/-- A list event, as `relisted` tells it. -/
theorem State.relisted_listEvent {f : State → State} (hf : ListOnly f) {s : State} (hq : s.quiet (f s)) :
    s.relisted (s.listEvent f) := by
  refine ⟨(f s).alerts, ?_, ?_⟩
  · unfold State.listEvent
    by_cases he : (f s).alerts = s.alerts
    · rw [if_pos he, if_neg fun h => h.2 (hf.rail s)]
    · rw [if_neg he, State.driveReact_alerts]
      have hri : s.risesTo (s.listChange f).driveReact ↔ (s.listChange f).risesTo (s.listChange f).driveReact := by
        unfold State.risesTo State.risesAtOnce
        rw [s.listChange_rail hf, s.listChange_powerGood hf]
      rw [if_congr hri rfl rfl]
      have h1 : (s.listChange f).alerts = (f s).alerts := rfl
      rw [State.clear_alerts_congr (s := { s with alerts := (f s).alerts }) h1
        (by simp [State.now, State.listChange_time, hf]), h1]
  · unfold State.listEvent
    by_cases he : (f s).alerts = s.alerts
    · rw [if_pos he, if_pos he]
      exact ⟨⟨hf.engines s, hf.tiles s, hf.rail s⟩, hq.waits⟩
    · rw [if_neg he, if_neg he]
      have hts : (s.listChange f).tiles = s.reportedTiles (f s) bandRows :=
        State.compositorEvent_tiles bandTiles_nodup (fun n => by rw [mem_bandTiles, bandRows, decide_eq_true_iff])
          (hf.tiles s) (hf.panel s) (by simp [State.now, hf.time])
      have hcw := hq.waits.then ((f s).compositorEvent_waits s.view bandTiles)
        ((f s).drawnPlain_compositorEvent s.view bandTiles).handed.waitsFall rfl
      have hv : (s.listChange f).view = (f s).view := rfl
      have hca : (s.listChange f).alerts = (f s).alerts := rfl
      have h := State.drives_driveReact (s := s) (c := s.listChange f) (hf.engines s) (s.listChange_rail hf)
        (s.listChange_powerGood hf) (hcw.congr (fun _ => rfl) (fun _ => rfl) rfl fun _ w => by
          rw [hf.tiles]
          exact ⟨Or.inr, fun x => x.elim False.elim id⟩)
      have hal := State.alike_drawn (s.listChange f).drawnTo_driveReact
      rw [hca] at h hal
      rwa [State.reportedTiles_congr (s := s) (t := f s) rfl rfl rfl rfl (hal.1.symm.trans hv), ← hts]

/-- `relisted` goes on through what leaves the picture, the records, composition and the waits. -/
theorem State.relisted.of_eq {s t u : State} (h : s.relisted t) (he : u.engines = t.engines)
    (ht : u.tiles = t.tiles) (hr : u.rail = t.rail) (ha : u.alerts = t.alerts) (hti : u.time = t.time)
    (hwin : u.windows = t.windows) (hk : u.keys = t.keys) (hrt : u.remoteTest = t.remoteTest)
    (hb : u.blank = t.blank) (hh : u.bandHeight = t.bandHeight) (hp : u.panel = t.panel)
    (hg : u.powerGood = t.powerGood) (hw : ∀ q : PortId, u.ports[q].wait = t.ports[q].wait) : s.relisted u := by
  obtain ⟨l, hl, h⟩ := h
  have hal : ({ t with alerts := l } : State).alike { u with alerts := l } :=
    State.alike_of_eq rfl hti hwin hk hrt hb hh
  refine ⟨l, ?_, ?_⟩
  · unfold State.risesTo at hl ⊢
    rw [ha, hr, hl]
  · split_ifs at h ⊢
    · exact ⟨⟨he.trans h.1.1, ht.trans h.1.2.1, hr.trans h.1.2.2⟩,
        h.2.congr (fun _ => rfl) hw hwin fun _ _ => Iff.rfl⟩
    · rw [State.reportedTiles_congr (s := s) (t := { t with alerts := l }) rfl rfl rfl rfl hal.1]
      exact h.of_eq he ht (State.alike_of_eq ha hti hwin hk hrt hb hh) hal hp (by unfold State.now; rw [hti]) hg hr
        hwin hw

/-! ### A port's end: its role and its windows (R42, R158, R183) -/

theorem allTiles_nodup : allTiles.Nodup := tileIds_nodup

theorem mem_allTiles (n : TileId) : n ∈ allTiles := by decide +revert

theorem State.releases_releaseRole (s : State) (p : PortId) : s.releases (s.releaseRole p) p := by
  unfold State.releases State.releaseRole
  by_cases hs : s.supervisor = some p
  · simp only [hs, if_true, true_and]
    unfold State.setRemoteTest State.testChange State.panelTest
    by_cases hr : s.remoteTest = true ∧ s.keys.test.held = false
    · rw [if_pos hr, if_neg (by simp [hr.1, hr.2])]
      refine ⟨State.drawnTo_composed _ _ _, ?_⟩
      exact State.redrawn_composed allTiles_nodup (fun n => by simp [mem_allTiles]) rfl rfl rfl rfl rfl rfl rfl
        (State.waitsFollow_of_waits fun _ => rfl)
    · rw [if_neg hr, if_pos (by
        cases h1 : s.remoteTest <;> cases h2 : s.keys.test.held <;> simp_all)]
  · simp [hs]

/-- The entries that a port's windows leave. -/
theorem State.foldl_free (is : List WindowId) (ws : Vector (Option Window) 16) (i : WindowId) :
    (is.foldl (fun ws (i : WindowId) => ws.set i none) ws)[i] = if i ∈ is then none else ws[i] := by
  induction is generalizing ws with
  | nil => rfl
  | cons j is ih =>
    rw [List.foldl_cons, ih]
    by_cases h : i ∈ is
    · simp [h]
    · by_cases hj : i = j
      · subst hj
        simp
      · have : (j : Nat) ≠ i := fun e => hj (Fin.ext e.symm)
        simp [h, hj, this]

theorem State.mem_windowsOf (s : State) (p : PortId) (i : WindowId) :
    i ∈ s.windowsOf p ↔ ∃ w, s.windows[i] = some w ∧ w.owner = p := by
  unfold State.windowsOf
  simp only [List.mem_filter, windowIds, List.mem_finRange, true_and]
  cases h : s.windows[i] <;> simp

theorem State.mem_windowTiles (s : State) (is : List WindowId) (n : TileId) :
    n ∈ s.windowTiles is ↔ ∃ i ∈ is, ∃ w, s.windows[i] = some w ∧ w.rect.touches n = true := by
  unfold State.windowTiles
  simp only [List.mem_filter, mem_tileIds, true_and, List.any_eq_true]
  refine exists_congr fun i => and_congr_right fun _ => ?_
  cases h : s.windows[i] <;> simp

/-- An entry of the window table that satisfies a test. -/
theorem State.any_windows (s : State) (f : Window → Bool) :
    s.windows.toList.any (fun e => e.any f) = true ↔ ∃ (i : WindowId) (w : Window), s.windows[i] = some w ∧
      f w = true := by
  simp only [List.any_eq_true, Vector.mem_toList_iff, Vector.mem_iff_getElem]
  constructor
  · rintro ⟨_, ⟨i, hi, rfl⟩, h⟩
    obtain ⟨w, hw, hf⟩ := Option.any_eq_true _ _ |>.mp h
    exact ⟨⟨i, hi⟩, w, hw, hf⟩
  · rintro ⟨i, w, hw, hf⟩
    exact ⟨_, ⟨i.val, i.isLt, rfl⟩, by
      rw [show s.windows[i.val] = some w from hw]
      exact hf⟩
☆ ☆ ☆ ☆ ☆ ☆ ☆
[Task requirements] State how many lines in the entries above hold the word "releaseRole", with no further text.

[Task solution] 2